[Stored items]
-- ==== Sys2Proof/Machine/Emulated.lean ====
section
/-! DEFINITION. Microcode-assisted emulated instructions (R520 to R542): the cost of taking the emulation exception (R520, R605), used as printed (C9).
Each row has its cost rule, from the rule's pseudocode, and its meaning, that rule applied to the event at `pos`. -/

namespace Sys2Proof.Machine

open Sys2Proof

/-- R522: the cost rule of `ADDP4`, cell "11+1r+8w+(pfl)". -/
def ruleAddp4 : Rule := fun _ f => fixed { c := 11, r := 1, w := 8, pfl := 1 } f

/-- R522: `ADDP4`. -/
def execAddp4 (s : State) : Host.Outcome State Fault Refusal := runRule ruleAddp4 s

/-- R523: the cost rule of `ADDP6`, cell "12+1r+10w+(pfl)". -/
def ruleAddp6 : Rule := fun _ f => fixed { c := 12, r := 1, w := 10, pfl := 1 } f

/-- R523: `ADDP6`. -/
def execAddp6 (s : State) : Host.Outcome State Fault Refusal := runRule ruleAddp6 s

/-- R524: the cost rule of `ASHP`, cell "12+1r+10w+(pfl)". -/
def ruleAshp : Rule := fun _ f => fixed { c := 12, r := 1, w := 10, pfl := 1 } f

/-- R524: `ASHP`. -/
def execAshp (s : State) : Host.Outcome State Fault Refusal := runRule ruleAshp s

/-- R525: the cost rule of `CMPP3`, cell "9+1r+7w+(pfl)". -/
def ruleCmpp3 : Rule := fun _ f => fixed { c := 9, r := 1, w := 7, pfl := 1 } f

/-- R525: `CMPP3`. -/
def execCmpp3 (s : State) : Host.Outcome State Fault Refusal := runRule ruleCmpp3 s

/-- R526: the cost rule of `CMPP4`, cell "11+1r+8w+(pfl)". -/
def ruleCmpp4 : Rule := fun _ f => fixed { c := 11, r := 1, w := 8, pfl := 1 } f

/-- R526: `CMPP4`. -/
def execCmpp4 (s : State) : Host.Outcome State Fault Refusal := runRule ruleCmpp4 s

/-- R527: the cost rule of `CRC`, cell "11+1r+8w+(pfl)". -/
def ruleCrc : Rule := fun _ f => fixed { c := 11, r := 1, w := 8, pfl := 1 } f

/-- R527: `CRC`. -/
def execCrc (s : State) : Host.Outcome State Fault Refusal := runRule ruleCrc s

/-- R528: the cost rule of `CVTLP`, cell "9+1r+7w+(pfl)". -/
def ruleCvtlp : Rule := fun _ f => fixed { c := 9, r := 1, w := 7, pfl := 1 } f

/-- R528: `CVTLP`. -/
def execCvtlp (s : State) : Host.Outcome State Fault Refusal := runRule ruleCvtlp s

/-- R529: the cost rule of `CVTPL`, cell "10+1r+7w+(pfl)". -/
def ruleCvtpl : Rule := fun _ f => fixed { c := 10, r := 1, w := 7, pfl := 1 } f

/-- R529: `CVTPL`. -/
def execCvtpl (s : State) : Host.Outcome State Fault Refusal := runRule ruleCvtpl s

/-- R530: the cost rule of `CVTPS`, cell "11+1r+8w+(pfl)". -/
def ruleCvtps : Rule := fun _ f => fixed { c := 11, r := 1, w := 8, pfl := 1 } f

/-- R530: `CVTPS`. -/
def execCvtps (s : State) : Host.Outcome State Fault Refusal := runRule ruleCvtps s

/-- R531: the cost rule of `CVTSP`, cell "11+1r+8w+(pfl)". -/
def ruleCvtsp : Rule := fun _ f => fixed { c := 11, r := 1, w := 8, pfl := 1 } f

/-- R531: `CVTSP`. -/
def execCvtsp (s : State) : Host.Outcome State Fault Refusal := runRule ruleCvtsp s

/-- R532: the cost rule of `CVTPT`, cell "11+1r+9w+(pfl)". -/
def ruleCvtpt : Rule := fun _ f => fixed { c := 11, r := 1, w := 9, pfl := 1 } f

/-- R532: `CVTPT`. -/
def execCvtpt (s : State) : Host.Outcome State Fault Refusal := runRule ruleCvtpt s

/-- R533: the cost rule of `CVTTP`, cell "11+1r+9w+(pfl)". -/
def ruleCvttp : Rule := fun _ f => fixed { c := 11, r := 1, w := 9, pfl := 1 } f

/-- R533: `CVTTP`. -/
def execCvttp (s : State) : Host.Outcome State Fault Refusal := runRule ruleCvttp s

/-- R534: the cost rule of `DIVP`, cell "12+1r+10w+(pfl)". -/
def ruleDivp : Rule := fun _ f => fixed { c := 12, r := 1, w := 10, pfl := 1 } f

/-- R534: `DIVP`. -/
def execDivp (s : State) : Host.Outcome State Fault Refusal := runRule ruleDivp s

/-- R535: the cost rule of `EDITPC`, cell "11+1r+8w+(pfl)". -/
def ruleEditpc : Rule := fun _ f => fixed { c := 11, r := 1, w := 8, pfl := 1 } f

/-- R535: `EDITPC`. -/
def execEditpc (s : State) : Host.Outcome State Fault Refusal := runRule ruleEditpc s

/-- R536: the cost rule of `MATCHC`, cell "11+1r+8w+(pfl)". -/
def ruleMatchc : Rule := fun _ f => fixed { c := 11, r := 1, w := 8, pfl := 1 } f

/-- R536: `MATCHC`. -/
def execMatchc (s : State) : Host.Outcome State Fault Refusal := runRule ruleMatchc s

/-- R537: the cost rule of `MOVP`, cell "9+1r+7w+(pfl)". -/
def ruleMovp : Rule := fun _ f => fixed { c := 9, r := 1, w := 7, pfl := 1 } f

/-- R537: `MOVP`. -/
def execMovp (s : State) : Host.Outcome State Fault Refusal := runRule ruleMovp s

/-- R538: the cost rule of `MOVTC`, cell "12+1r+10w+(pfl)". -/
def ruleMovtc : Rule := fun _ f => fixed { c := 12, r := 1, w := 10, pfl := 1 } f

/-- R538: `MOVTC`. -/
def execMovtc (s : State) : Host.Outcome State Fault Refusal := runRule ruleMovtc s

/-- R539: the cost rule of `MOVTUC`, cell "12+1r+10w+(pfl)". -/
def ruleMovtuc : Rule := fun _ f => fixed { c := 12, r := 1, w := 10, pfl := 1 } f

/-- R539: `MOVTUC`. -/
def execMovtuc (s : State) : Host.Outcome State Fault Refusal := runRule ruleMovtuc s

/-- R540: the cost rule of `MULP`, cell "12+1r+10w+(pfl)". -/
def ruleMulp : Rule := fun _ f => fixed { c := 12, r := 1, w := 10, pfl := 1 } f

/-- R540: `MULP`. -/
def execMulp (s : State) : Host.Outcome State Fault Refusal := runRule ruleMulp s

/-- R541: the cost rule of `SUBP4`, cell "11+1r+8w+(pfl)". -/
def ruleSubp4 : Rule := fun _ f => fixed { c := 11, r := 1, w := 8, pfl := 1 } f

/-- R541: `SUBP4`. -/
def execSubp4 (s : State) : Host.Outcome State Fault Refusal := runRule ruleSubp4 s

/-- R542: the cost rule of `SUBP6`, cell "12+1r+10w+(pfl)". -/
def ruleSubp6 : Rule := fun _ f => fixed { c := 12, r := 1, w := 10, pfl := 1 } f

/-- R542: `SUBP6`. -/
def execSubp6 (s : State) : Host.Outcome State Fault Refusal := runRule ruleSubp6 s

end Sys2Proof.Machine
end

* * *

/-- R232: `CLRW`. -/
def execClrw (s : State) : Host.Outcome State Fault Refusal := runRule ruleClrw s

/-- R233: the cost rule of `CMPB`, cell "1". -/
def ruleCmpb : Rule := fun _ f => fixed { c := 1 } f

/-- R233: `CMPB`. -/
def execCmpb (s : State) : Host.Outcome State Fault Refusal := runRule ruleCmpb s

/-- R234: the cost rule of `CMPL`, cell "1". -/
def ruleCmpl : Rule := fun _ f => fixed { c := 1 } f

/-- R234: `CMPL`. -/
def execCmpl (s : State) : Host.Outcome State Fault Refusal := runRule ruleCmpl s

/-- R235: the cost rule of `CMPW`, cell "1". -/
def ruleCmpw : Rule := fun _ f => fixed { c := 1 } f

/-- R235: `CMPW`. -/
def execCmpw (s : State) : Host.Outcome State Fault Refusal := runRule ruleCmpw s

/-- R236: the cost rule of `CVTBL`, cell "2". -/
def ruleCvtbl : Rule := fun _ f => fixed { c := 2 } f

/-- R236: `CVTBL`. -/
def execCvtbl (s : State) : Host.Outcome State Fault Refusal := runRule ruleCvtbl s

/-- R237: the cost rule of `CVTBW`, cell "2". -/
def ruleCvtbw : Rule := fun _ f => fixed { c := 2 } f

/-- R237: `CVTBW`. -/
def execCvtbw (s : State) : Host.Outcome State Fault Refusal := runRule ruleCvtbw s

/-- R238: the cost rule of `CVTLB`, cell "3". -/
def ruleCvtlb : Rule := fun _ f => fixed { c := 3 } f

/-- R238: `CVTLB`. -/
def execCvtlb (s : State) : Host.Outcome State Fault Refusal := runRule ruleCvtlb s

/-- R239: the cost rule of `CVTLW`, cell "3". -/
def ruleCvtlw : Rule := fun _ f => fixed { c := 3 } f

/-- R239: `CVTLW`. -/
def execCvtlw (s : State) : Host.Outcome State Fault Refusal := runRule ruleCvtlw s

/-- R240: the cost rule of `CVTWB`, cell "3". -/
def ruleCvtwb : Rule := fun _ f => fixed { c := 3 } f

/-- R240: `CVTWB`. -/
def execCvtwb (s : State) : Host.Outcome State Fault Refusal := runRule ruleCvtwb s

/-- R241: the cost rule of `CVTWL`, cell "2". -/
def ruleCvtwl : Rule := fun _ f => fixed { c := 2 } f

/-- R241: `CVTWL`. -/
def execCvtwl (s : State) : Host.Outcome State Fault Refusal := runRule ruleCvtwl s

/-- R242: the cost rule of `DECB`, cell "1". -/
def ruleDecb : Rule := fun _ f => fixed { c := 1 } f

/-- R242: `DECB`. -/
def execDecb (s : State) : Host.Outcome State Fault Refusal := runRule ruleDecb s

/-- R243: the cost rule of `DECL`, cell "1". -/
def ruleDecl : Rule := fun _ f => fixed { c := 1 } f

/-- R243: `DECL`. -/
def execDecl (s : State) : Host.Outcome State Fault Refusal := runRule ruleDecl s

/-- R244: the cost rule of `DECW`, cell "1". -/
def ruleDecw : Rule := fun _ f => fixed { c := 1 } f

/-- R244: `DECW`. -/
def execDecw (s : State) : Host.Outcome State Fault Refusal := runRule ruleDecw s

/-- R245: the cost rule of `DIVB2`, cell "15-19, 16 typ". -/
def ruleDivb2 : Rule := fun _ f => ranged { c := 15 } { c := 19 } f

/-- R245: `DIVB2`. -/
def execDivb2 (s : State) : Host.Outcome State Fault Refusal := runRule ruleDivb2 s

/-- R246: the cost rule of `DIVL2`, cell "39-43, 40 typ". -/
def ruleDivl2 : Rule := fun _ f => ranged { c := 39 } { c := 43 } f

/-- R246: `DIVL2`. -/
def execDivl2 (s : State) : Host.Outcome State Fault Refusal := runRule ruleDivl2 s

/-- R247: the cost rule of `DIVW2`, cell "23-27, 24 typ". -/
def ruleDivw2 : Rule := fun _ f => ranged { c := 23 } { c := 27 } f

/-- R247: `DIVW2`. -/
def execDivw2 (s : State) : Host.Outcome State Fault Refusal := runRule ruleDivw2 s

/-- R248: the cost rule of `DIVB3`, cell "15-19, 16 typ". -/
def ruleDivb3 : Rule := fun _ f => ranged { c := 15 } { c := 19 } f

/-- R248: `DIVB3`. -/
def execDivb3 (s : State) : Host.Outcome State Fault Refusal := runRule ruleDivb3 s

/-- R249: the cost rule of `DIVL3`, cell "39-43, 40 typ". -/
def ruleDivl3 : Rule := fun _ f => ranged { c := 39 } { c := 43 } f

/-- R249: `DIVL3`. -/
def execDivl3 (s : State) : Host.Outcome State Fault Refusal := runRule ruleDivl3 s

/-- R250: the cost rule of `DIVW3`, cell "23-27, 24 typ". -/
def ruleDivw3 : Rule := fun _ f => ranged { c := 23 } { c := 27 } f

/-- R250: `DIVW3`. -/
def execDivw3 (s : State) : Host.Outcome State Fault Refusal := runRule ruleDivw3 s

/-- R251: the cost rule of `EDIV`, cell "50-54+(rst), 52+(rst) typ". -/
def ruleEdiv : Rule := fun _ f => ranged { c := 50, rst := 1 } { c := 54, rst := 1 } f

Prompt => Word for word, restate the lines above from the line containing "-- ==== Sys2Proof/Machine/Emulated.lean" through the line containing "def ruleAddp6 : Rule", with both included and nothing else.

Exercise output =>
-- ==== Sys2Proof/Machine/Emulated.lean ====
section
/-! DEFINITION. Microcode-assisted emulated instructions (R520 to R542): the cost of taking the emulation exception (R520, R605), used as printed (C9).
Each row has its cost rule, from the rule's pseudocode, and its meaning, that rule applied to the event at `pos`. -/

namespace Sys2Proof.Machine

open Sys2Proof

/-- R522: the cost rule of `ADDP4`, cell "11+1r+8w+(pfl)". -/
def ruleAddp4 : Rule := fun _ f => fixed { c := 11, r := 1, w := 8, pfl := 1 } f

/-- R522: `ADDP4`. -/
def execAddp4 (s : State) : Host.Outcome State Fault Refusal := runRule ruleAddp4 s

/-- R523: the cost rule of `ADDP6`, cell "12+1r+10w+(pfl)". -/
def ruleAddp6 : Rule := fun _ f => fixed { c := 12, r := 1, w := 10, pfl := 1 } f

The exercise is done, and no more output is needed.